Por Camilo Parra & Wladimir Uscátegui
La escena es ya harto conocida: estudiantes entusiastas (cada vez menos) que salen a protestar a las calles, policías atentos a responder a la menor provocación (muchas veces provocando ellos mismos), gentes curiosas e indiferentes apostadas a un lado y otro de las calles y una hormigonera de personas que por culpa del colapso vehicular llegaron tarde al trabajo, a las citas médicas, a las ventanillas donde cobran su miserable pensión de jubilados…
El más reciente episodio de esta saga, por demás violento, se escenificó ayer en el centro de la ciudad de Pasto. Aunque el episodio siguió de manera fiel el guión del “tropel” básico (una puesta en escena calculada y cada vez más rutinaria) quizá sea pertinente ofrecer una de tantas lecturas posibles para comprender mejor los sentidos y fines de este tipo de acciones. Tratándose de un asunto confrontacional y -vale la pena insistir en ello- “escenificado”, las reacciones excesiva e inevitablemente pasionales inundan las redes, proscribiendo casi la posibilidad de una mirada crítica y autocrítica. Más allá de una disputa entre buenos y malos -que es como con frecuencia se leen este tipo de eventos- el tropel pone en evidencia aspectos ideológicos, políticos y estratégicos que creemos necesario señalar con el fin de soslayar el riesgo de que termine siendo una acción cada vez menos efectiva y más cooptada por agentes cuyos fines son muchas veces ajenos a los del propio movimiento.

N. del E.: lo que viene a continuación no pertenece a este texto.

-- ==== Sys2Proof/Machine/Memory.lean ====
section
/-!
DEFINITION. Memory: the canonical byte store, the address map (R235-R247), the (72,64) code (R287, R288), the error logs and
records (R290-R295), the shared cache (R249-R257, R294) with its poison marks (R284, R285), atomic operations (R251-R254), and
the wipes (R301-R305).
-/

namespace Sys2Proof.Machine

/-! ### The byte store -/

namespace Memory

/-- The byte at an address: 0 where none is listed (the fill, R301). DESIGN CHOICE: log entry 5. -/
def get : List Host.Cell → Nat → Byte
  | [], _ => 0
  | (k, b) :: t, a => if k = a then b else get t a

/-- The store with a byte written; a zero is not listed. -/
def set : List Host.Cell → Nat → Byte → List Host.Cell
  | [], a, v => if v = 0 then [] else [(a, v)]
  | (k, b) :: t, a, v =>
    if a < k then (if v = 0 then (k, b) :: t else (a, v) :: (k, b) :: t)
    else if a = k then (if v = 0 then t else (a, v) :: t)
    else (k, b) :: set t a v

/-- The `n` bytes from an address up. -/
def gets (m : List Host.Cell) (a n : Nat) : List Byte := (List.range n).map fun i => get m (a + i)

/-- The store with bytes written from an address up. -/
def sets (m : List Host.Cell) (a : Nat) : List Byte → List Host.Cell
  | [] => m
  | b :: bs => sets (set m a b) (a + 1) bs

/-- The store with every address that `p` holds of cleared. -/
def clear (p : Nat → Bool) (m : List Host.Cell) : List Host.Cell := m.filter fun c => !p c.1

/-- Every address of the list is above `a`, the addresses rise strictly, and no entry is zero. -/
def wfFrom (a : Nat) : List Host.Cell → Bool
  | [] => true
  | (k, b) :: t => decide (a ≤ k) && b != 0 && wfFrom (k + 1) t

/-- The canonical form. -/
def wf (m : List Host.Cell) : Bool := wfFrom 0 m

end Memory

/-! ### Addresses -/

/-- The fields of an HBM byte (R245). -/
structure HbmAt where
  stk  : Nat
  ch   : Nat
  pc   : Nat
  bg   : Nat
  bank : Nat
  row  : Nat
  byte : Nat
  deriving DecidableEq, Repr

/-- The interleave hash (R245). -/
def hashAt (o : Nat) : HbmAt :=
  let u := o >>> 8
  let f (sh m : Nat) := (u >>> sh) &&& m
  { row := f 15 0xFFFF
    stk := f 0 7 ^^^ f 15 7 ^^^ f 24 7
    ch := f 3 0x1F ^^^ f 18 0x1F
    pc := f 8 1 ^^^ f 23 1 ^^^ f 30 1
    bg := f 9 3 ^^^ f 27 3
    bank := f 11 3 ^^^ f 29 3
    byte := f 13 3 * 256 + o % 256 }

/-- The bank-linear alias offset of an HBM byte (R246). -/
def HbmAt.alias_ (h : HbmAt) : Nat :=
  h.stk * 2 ^ 36 + h.ch * 2 ^ 31 + h.pc * 2 ^ 30 + h.bg * 2 ^ 28 + h.bank * 2 ^ 26 + h.row * 2 ^ 10 + h.byte

/-- The fields of an alias offset (R246). -/
def aliasAt (a : Nat) : HbmAt :=
  { stk := bits a 38 36, ch := bits a 35 31, pc := bits a 30 30, bg := bits a 29 28, bank := bits a 27 26,
    row := bits a 25 10, byte := bits a 9 0 }

/-- The hashed address of an HBM byte: the hash undone (R245). -/
def HbmAt.hashed (h : HbmAt) : Nat :=
  let hi := h.row * 2 ^ 15 + h.byte / 256 * 2 ^ 13
  let f (sh m : Nat) := (hi >>> sh) &&& m
  let stk := h.stk ^^^ f 15 7 ^^^ f 24 7
  let ch := h.ch ^^^ f 18 0x1F
  let pc := h.pc ^^^ f 23 1 ^^^ f 30 1
  let bg := h.bg ^^^ f 27 3
  let bank := h.bank ^^^ f 29 3
  (hi + bank * 2 ^ 11 + bg * 2 ^ 9 + pc * 2 ^ 8 + ch * 2 ^ 3 + stk) * 256 + h.byte % 256

/-- The set of the line that holds a byte (R249). -/
def HbmAt.set (h : HbmAt) : Nat :=
  h.stk % 2 * 2 ^ 13 + h.ch * 2 ^ 8 + h.pc * 2 ^ 7 + h.bg * 2 ^ 5 + h.bank * 2 ^ 3 + h.row % 8

/-- The bank number g of an alias offset: 1,024 banks a stack (R244, R268). -/
def bankOf (a : Nat) : Nat := a / 2 ^ 26

/-- First address of the ranges of R235. -/
abbrev turfBase : Nat := 0x0080_0000_0000
abbrev sramBase : Nat := 0x00C0_0000_0000
abbrev regBase : Nat := 0x00F0_0000_0000
abbrev aliasBase : Nat := 0x0100_0000_0000
abbrev redBase : Nat := 0x0200_0000_0000

/-- The spare slices, which have no address: the model's own places for them, above the device address space (R13, R240). -/
abbrev spareTurf (d : Nat) : Nat := 0x1000_0000_0000 + d * 0x2000_0000
abbrev spareSram (d : Nat) : Nat := 0x1100_0000_0000 + d * 0x80_0000

/-- Device address of core c's SRAM window and turf slice (R235). -/
def sramOf (c : Nat) : Nat := sramBase + c * 0x80_0000
def turfOf (c : Nat) : Nat := turfBase + c * 0x2000_0000

/-- Bytes of SRAM a core has (R150), and of a turf slice. -/
abbrev sramLen : Nat := 0x60_0000
abbrev turfLen : Nat := 0x2000_0000

/-- The place of a byte of a turf slice (R240): its bank, 0-15 in the lower turf die and 16-31 in the upper, its row, the line
within the row, the byte within the line. -/
structure TurfAt where
  bank : Nat
  row  : Nat
  line : Nat
  byte : Nat
  deriving DecidableEq, Repr

/-- The fields of a slice offset (R240). -/
def turfAt (o : Nat) : TurfAt := { row := bits o 28 16, line := bits o 15 11, bank := bits o 10 6, byte := bits o 5 0 }

/-- The slice offset of a place (R240). -/
def TurfAt.offset (p : TurfAt) : Nat := p.row * 2 ^ 16 + p.line * 2 ^ 11 + p.bank * 2 ^ 6 + p.byte

/-- A turf bank lies in the upper turf die (R240). -/
def turfUpper (bank : Nat) : Bool := 16 ≤ bank

/-- Where a byte lies. -/
inductive Loc where
  | sram (a d : Nat)
  | turf (a d : Nat)
  | hbm (off : Nat)
  deriving DecidableEq, Repr

/-- The key of a byte in the store: its own DA, and for HBM its alias DA, which both ranges share (R247). -/
def Loc.key : Loc → Nat
  | .sram a _ => a
  | .turf a _ => a
  | .hbm off => aliasBase + off

namespace State

/-- Where the memory byte at a DA lies; `none` is an address error for a memory access (R235, R236). -/
def locate (s : State) (da : Nat) : Option Loc :=
  if da < 0x0080_0000_0000 then some (.hbm (hashAt da).alias_)
  else if da < sramBase then
    let c := (da - turfBase) / turfLen
    if s.presented c then some (.turf da (dieOf c)) else none
  else if da < 0x00C1_0000_0000 then
    let c := (da - sramBase) / 0x80_0000
    if (da - sramBase) % 0x80_0000 < sramLen ∧ s.presented c then some (.sram da (dieOf c)) else none
  else if aliasBase ≤ da ∧ da < 0x0180_0000_0000 then some (.hbm (da - aliasBase))
  else none

/-! ### Regions, claims and wipes in progress -/

/-- The row of an alias offset is named by a region entry value that is valid (R272). -/
def regionHas (v : Word) (off : Nat) : Bool :=
  let g := bankOf off; let row := (aliasAt off).row
  let b0 := fld v 55 43; let nb := fld v 42 32 + 1; let r0 := fld v 31 16; let nr := fld v 15 0 + 1
  bitAt v 63 && decide (b0 ≤ g ∧ g < b0 + nb ∧ r0 ≤ row ∧ row < r0 + nr)

/-- The row of an alias offset is unprotected (R272). -/
def unprotected (s : State) (off : Nat) : Bool :=
  let i := off / 2 ^ 37
  2 ≤ i && (List.range 16).any fun k =>
    regionHas (s.iod i (R.nbuReg k)) off

/-- A DA range (base, length) covers an HBM byte, by whichever range it names (R247). -/
def rangeHas (r : Nat × Nat) (off : Nat) : Bool :=
  let a := if r.1 < 0x0080_0000_0000 then (aliasAt off).hashed else aliasBase + off
  decide (r.1 ≤ a ∧ a < r.1 + r.2)

/-- A wipe in progress covers an HBM byte: the claims of a partition reset, or the rows of a region change (R274, R376).
DEDUCED: log entry 55. -/
def wiping (s : State) (off : Nat) : Bool :=
  (match s.kpr.reset with
    | some r => r.claims.any fun c => rangeHas c off
    | none => false) ||
  (s.nb (off / 2 ^ 37)).region.any fun r => regionHas r.value off != regionHas (s.iod (off / 2 ^ 37) (R.nbuReg r.entry)) off

/-- The buoy of the compute die or stack that holds an address is low (R376). -/
def buoyLow (s : State) (da : Nat) : Bool :=
  match s.locate da with
  | some (.sram _ d) | some (.turf _ d) => !s.dieUp d
  | some (.hbm off) => !s.stackUp (off / 2 ^ 36)
  | none => false

/-- A place answers: its buoy is high and no wipe in progress covers it (R304, R376). -/
def answers (s : State) : Loc → Bool
  | .sram _ d => s.dieUp d
  | .turf _ d => s.dieUp d
  | .hbm off => s.stackUp (off / 2 ^ 36) && !s.wiping off

end State

/-! ### The check code -/

/-- The column values H[0]-H[63] (R287). -/
def hcols : List Nat :=
  [0x07, 0x0B, 0x0D, 0x0E, 0x13, 0x15, 0x16, 0x19, 0x1A, 0x1C, 0x23, 0x25, 0x26, 0x29, 0x2A, 0x2C] ++
  [0x31, 0x32, 0x34, 0x38, 0x43, 0x45, 0x46, 0x49, 0x4A, 0x4C, 0x51, 0x52, 0x54, 0x58, 0x61, 0x62] ++
  [0x64, 0x68, 0x70, 0x83, 0x85, 0x86, 0x89, 0x8A, 0x8C, 0x91, 0x92, 0x94, 0x98, 0xA1, 0xA2, 0xA4] ++
  [0xA8, 0xB0, 0xC1, 0xC2, 0xC4, 0xC8, 0xD0, 0xE0, 0x1F, 0x3E, 0x7C, 0xF8, 0xF1, 0xE3, 0xC7, 0x8F]

/-- XOR of the columns of the ones of d, the lowest bit first. -/
def codeFrom : List Nat → Nat → Nat
  | [], _ => 0
  | h :: hs, d => (if d % 2 = 1 then h else 0) ^^^ codeFrom hs (d / 2)

/-- The check byte of a 64-bit word (R287). -/
def codeOf (d : Nat) : Byte := BitVec.ofNat 8 (codeFrom hcols d)

/-- What a syndrome means (R288). -/
inductive Syn where
  | ok
  | bit (j : Nat)
  | check
  | bad
  deriving DecidableEq, Repr

/-- The meaning of a syndrome (R288). -/
def classify (y : Byte) : Syn :=
  if y = 0 then .ok
  else match hcols.findIdx? (· == y.toNat) with
    | some j => .bit j
    | none => if popCount 8 y.toNat = 1 then .check else .bad

/-- A word with data bit j inverted. -/
def flipBit (w : List Byte) (j : Nat) : List Byte :=
  w.mapIdx fun i b => if i = j / 8 then b ^^^ BitVec.ofNat 8 (2 ^ (j % 8)) else b

/-- A word read with its syndrome: the data delivered, and whether it is correctable or uncorrectable (R288). -/
structure Checked where
  data : List Byte
  ce   : Bool
  ue   : Bool
  deriving DecidableEq, Repr

/-- The outcome of reading a word whose stored check byte differs by y from the code of its stored data (R288). -/
def checkWord (w : List Byte) (y : Byte) : Checked :=
  match classify y with
  | .ok => { data := w, ce := false, ue := false }
  | .bit j => { data := flipBit w j, ce := true, ue := false }
  | .check => { data := w, ce := true, ue := false }
  | .bad => { data := w, ce := false, ue := true }

/-! ### Rows of near-bank commands -/

/-- The row that a bank-operation word writes, numbered over all of HBM: offset / 1024 (R246, R268). -/
def nbDest (w : BitVec 128) : Nat := bits w.toNat 112 100 * 2 ^ 16 + bits w.toNat 63 48

/-- The rows that a bank-operation word reads or writes (R268, R269). -/
def nbRows (w : BitVec 128) : List Nat :=
  let g := bits w.toNat 112 100 * 2 ^ 16
  [nbDest w, g + bits w.toNat 47 32] ++ if bits w.toNat 127 120 = 4 then [] else [g + bits w.toNat 31 16]

/-- The 256-byte units that a bank-operation word writes: alias offset / 256 (R268). -/
def nbUnits (w : BitVec 128) : List Nat := (onesOf 4 (bits w.toNat 116 113)).map fun c => nbDest w * 4 + c

/-- An accepted command reads or writes a row (R281). -/
def NbCmd.touches (c : NbCmd) (row : Nat) : Bool := (c.words ++ c.ran).any fun w => (nbRows w).contains row

/-- The rows of a command. -/
def NbCmd.rows (c : NbCmd) : List Nat := (c.words ++ c.ran).flatMap nbRows

/-- A command reads or writes a row of a range of the alias, given by offset and length. -/
def NbCmd.inRange (c : NbCmd) (base len : Nat) : Bool :=
  c.rows.any fun r => decide (r * 1024 < base + len ∧ base < (r + 1) * 1024)

/-! ### Logs and records -/

/-- An error log (R291). -/
inductive LogId where
  | die (d : Nat)
  | stack (k : Nat)
  deriving DecidableEq, Repr

/-- A requester: its kind of R484 and its core, 0xFFFF for none. -/
structure Who where
  kind : Nat
  core : Nat
  deriving DecidableEq, Repr

/-- Requester kinds (R484). -/
abbrev Who.fetch (c : Nat) : Who := ⟨0, c⟩
abbrev Who.stream (c : Nat) : Who := ⟨1, c⟩
abbrev Who.walker (c : Nat) : Who := ⟨2, c⟩
abbrev Who.engine (c : Nat) : Who := ⟨3, c⟩
abbrev Who.host : Who := ⟨4, 0xFFFF⟩
abbrev Who.scrub : Who := ⟨5, 0xFFFF⟩
abbrev Who.vec (c : Nat) : Who := ⟨6, c⟩
abbrev Who.check (c : Nat) : Who := ⟨7, c⟩
abbrev Who.queue (c : Nat) : Who := ⟨8, c⟩
abbrev Who.desc (c : Nat) : Who := ⟨9, c⟩

namespace State

/-- Entries a log has (R291). -/
def logDepth (s : State) : LogId → Nat
  | .die _ => 16
  | .stack _ => if s.iodC then 32 else 16

/-- Registers of a log. -/
def logReg (s : State) (l : LogId) (die : Nat) (stack : Nat → Nat) : Word :=
  match l with
  | .die d => s.die d die
  | .stack k => s.iod (k / 2) (stack (k % 2))

/-- Register of a log changed. -/
def updLogReg (s : State) (l : LogId) (die : Nat) (stack : Nat → Nat) (f : Word → Word) : State :=
  match l with
  | .die d => s.updDie d die f
  | .stack k => s.updIod (k / 2) (stack (k % 2)) f

/-- INFO register of log entry j. -/
def logInfo (s : State) (l : LogId) (j : Nat) : Word := s.logReg l (R.turfLogInfo j) fun p => R.eccHLogInfo p j

/-- ADDR register of log entry j. -/
def logAddr (s : State) (l : LogId) (j : Nat) : Word := s.logReg l (R.turfLogAddr j) fun p => R.eccHLogAddr p j

/-- Log entry j is cleared (R292). DEDUCED: log entry 91. -/
def clearEntry (s : State) (l : LogId) (j : Nat) : State :=
  (s.updLogReg l (R.turfLogInfo j) (fun p => R.eccHLogInfo p j) fun _ => 0).updLogReg l (R.turfLogAddr j)
    (fun p => R.eccHLogAddr p j) fun _ => 0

Bajo esta perspectiva, lo primero que hay que señalar es que el movimiento estudiantil se ha caracterizado por tener una agenda nacional; si bien hay particularidades locales, lo que se decide y hace en Bogotá señala el norte de las acciones en las demás regiones del país. Esto entraña tantos inconvenientes como oportunidades: la consolidación de un movimiento nacional unificado es fundamental para afrontar el pulso con el gobierno nacional, pero a la vez desatiende las circunstancias muy particulares de algunas regiones, como lo mencionamos más adelante.

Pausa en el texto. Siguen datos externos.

/-- `SPLIT2` (R84). -/
def execVecSplit2 (core : Core) (off : Nat) (s : State) : Host.Outcome State Fault Refusal :=
  s.coreDone (s.vecIssue core.val off 0x28 (vecSplit 2))

/-- `SPLIT3` (R84). -/
def execVecSplit3 (core : Core) (off : Nat) (s : State) : Host.Outcome State Fault Refusal :=
  s.coreDone (s.vecIssue core.val off 0x29 (vecSplit 3))

/-- `D7SLICE` (R87). -/
def execVecD7slice (core : Core) (off : Nat) (s : State) : Host.Outcome State Fault Refusal :=
  s.coreDone (s.vecIssue core.val off 0x2A vecD7sliceWork)

/-- `D7FINISH` (R89). -/
def execVecD7finish (core : Core) (off : Nat) (s : State) : Host.Outcome State Fault Refusal :=
  s.coreDone (s.vecIssue core.val off 0x2B vecD7finishWork)

/-- `IADD48` (R146). -/
def execVecIadd48 (core : Core) (off : Nat) (s : State) : Host.Outcome State Fault Refusal :=
  s.coreDone (s.vecIssue core.val off 0x2C vecIadd48Work)

/-- `DADD` (R146). -/
def execVecDadd (core : Core) (off : Nat) (s : State) : Host.Outcome State Fault Refusal :=
  s.coreDone (s.vecIssue core.val off 0x30 (vecMap [0, 1] .fp64 (zip2 Num.add)))

/-- `DMUL` (R146). -/
def execVecDmul (core : Core) (off : Nat) (s : State) : Host.Outcome State Fault Refusal :=
  s.coreDone (s.vecIssue core.val off 0x31 (vecMap [0, 1] .fp64 (zip2 Num.mul)))

/-- `DFMA` (R146). -/
def execVecDfma (core : Core) (off : Nat) (s : State) : Host.Outcome State Fault Refusal :=
  s.coreDone (s.vecIssue core.val off 0x32 (vecMap [0, 1, 2] .fp64 (zip3 fun x y z => (x.mul y).add z)))

/-- `ACTLOAD` (R149). -/
def execVecActload (core : Core) (off : Nat) (s : State) : Host.Outcome State Fault Refusal :=
  s.coreDone (s.vecIssue core.val off 0x38 vecActloadWork)

end Sys2Proof.Machine
end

Por otro lado, hay que recalcar que si bien es cierto que la represión -a veces en sus formas más crudas- ha sido la nota común en todo el país, también lo es que los tropeles están en mora de explicitar sus fines y, sobre todo, evidenciar sus logros. Es bien sabido que la dinámica del tropel responde a una dilatada (y casi agotada) apuesta de algunas facciones de izquierda que persisten en estrategias de raigambre bolchevique, de confrontación pura y dura. Sin embargo, existe ya sobrada evidencia de que la sola confrontación no es ni suficiente ni eficiente si no se acompaña de acciones complementarias y menos previsibles. Dicho de modo más simple: que a veces el tropel no es más que una simple demostración de existencia y rebeldía primaria de sectores que no han sabido adaptarse a las dinámicas de un movimiento que necesita renovarse permanentemente y que cada vez conectan menos con las mayorías populares.

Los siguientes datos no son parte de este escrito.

-- ==== Sys2Proof/Machine/Damper.lean ====
section
/-!
DEFINITION. The damper (R400-R407): `DAMPER_WINDOW`, `DAMPER_RELEASE`, `HEAT_FORECAST`.
-/

namespace Sys2Proof.Machine

/-- One step from level a towards level b (R401). -/
def stepTo (a b : Nat) : Nat := if a < b then a + 1 else if b < a then a - 1 else a

/-- Core cycles of one ms at a margin class (R31). -/
def msCycles (cls : Nat) : Nat := if cls = 0 then 2250000 else if cls = 1 then 2100000 else 1950000

namespace State

/-- The cycles of the window that ends, at a division, counted as whole ms; the last window of a flash may be shorter (R400).
DESIGN CHOICE: log entry 60. -/
def countDivision (s : State) (d mode : Nat) : State :=
  let x := s.thmDie d
  let n := x.divCyc + (if s.thm.win = 0 then s.thm.winTail else 32)
  let ms := msCycles s.thm.cls
  if n < ms then s.updThmDie d fun y => { y with divCyc := n }
  else
    let t := s.updThmDie d fun y => { y with divCyc := n - ms }
    t.updDie d R.thmDivCnt fun w => if mode = 1 then incFld w 31 0 1 else incFld w 63 32 1

/-- A die enters or leaves a division: logged (R401, R431). -/
def setMode (s : State) (d v : Nat) : State :=
  let t := s.updDie d R.thmSts fun w => if v = 2 then setBit (setFld w 1 0 v) 31 true else setFld w 1 0 v
  let t := t.updThmDie d fun x => { x with divCyc := 0 }
  t.thermal 1 5 d v (s.hotCore d).2

/-- `HOT_N` follows the level of the hottest core. -/
def showHotSkip (s : State) (d : Nat) : State :=
  s.updDie d R.thmSts fun w => setFld w 12 8 ((s.thmDie d).skip.get 0 (s.hotCore d).1)

/-- One window of the damper on die d (R401, R404). -/
def dampDie (s : State) (d : Nat) : State :=
  let want := s.dieDemand d; let mode := s.dieMode d; let x := s.thmDie d
  let allAt (n : Nat) : Bool := (List.range 16).all fun l => x.skip.get 0 l == n
  let t :=
    if mode != 0 then (if want = mode then s.countDivision d mode else s.setMode d 0)
    else if want != 0 && allAt (8 * (want + 1)) then s.setMode d want
    else s.updThmDie d fun y => { y with
      skip := (List.range 16).map fun l => ((l : Nat), stepTo (x.skip.get 0 l) (s.coreTarget d l)) }
  t.showHotSkip d

/-- The window that ends stood at each running core's present level; the windows of a flash are kept (R400, R405). -/
def noteWindow (s : State) : State :=
  if s.thm.win = 0 then s
  else forEach ((List.range 8).filter fun p => s.slotState p == 3 || (s.slot p).prepared) s fun t p =>
    forEach (t.slotCores p) t fun t c => t.updCx c fun x => { x with levels := s.levelNow c :: x.levels }

/-- A window of the damper begins on every die (R400, R401). -/
def damperWindow (s : State) : State :=
  if !s.powered then s
  else
    let t := forEach (List.range 32) s.noteWindow fun t d => if t.fenced d then t else t.dampDie d
    { t with thm := { t.thm with win := t.thm.win + 1 } }

/-- Demands whose release condition has held for 10 ms end (R402, R403, R415). DEDUCED: log entry 102. -/
def damperRelease (s : State) (d : Nat) : State :=
  if !s.powered then s
  else
    let t := s.updThmDie d fun x => { x with
      d4core := x.d4core && decide (x.coreUs < 10000), d4turf := x.d4turf && decide (x.turfUs < 10000)
      react := x.react && decide (x.reactUs < 10000) }
    let still := (onesOf 14 s.thm.d2req).filter fun b => decide (s.thm.d2us.get 0 b < 10000)
    { t with thm := { t.thm with d2req := still.foldl orBit 0 } }

/-- A die's turf reading for a log entry: the higher. -/
def turfHot (s : State) (d : Nat) : Int := max (s.turfGov d false) (s.turfGov d true)

/-- Entry i of a heat plan: after its last window the plan repeats from `LOOP_WIN` (R407, the HEAT section of R203). -/
def planAt (i : Image) (k : Nat) : List Nat :=
  let n := i.heat.length
  if k < n then i.heat.getD k [] else if i.loopWin < n then i.heat.getD (i.loopWin + (k - n) % (n - i.loopWin)) [] else []

/-- Planned powers of die d over the flashes of the next ms, window by window, in 0.125 W (R407). -/
def plannedPower (s : State) (p d : Nat) : List Nat :=
  match (s.slot p).img with
  | none => []
  | some i =>
    let lo := s.curRfn p / 2 ^ i.winLog; let hi := (s.curRfn p + 100000 / max 1 (fld s.bcn.period 10 0)) / 2 ^ i.winLog
    (List.range (hi + 1 - lo)).map fun k => (planAt i (lo + k)).getD d 0

/-- A predicted reading crosses 85 °C or 95 °C. -/
def crosses (now then_ : Int) : Bool := [1360, 1520].any fun x => decide (now ≤ x ∧ x < then_)

/-- The forecast of one ms for die d at a measured power in 0.125 W (R407). DESIGN CHOICE: log entry 60. -/
def heatForecast (s : State) (d power : Nat) : State :=
  if !s.powered || s.kprState != 2 then s
  else
    let x := s.thmDie d
    let run := match s.slotOfDie d with
      | some p => if s.slotState p == 3 then some p else none
      | none => none
    let plan := match run with
      | some p => s.plannedPower p d
      | none => []
    let above := run.isSome && decide (6 * plan.headD 0 < 5 * power)
    let aboveMs := if above then x.overMs + 1 else 0
    let used := if 10 ≤ aboveMs then plan.map fun _ => power else plan
    let lo := s.turfGov d false; let up := s.turfGov d true
    let next := Config.forecast d used power [s.snsVal 338, s.snsVal 339, lo, up]
    let t := s.bumpFree.updThmDie d fun y => { y with overMs := aboveMs }
    let t := if crosses lo next.1 || crosses up next.2 then
        let n := match s.runClass d with
          | some n => n
          | none => min 24 (Config.idleHold s.free d)
        let t := t.updThmDie d fun y => { y with fcastOn := true, fcast := n, fcastMs := 0 }
        if x.fcastOn then t else t.thermal 6 5 d (s.dieMode d) (s.turfHot d)
      else if 10 ≤ x.fcastMs + 1 then t.updThmDie d fun y => { y with fcastOn := false, fcast := 0, fcastMs := 0 }
      else t.updThmDie d fun y => { y with fcastMs := y.fcastMs + 1 }
    if aboveMs = 10 then t.thermal 9 5 d (s.dieMode d) (s.turfHot d) else t

end State

/-- `DAMPER_WINDOW` (R401): a trip has stopped the core clocks, and with them the damper. -/
def execDamperWindow (s : State) : Host.Outcome State Fault Refusal := s.heatDone (if s.thm.trip then s else s.damperWindow)

/-- `DAMPER_RELEASE` (R402). -/
def execDamperRelease (die : Die) (s : State) : Host.Outcome State Fault Refusal := s.heatDone (s.damperRelease die.val)

/-- `HEAT_FORECAST` (R407). -/
def execHeatForecast (die : Die) (power : BitVec 16) (s : State) : Host.Outcome State Fault Refusal :=
  s.heatDone (s.heatForecast die.val power.toNat)

end Sys2Proof.Machine
end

La falta de visión política y la torpeza estratégica de estos sectores puede terminar actuando en contra de los intereses del movimiento, toda vez que la santa alianza entre gobierno y medios ha impuesto la socorrida tesis del «vandalismo» y ha sabido, con mayor o menor fortuna, usar dicha tesis para deslegitimar al movimiento todo. Quienes están detrás de estas acciones (insistimos: no en todos los casos, pero sí en algunos) parecen desconocer el hecho elemental de que actualmente la lucha se desarrolla en diversos frentes y con diversas herramientas: la confrontación directa, quién podría negarlo, ha demostrado ser efectiva en otros contextos (y no faltará quién esgrima el caso reciente de los «chalecos amarillos» en Francia, olvidando que las circunstancias concretas, históricas, sociales y culturales no son equiparables) pero no es una fórmula infalible cuyas dinámicas y resultados se repliquen de igual manera en todo momento y lugar. De hecho, nos guste o no (a nosotros, por supuesto, no nos gusta), en Colombia la agenda mediática se ha impuesto de tal manera que ha impedido que se consoliden procesos de liberación y empoderamiento popular que parece ser la condición sine qua non para obtener victorias significativas en el terreno de la acción colectiva.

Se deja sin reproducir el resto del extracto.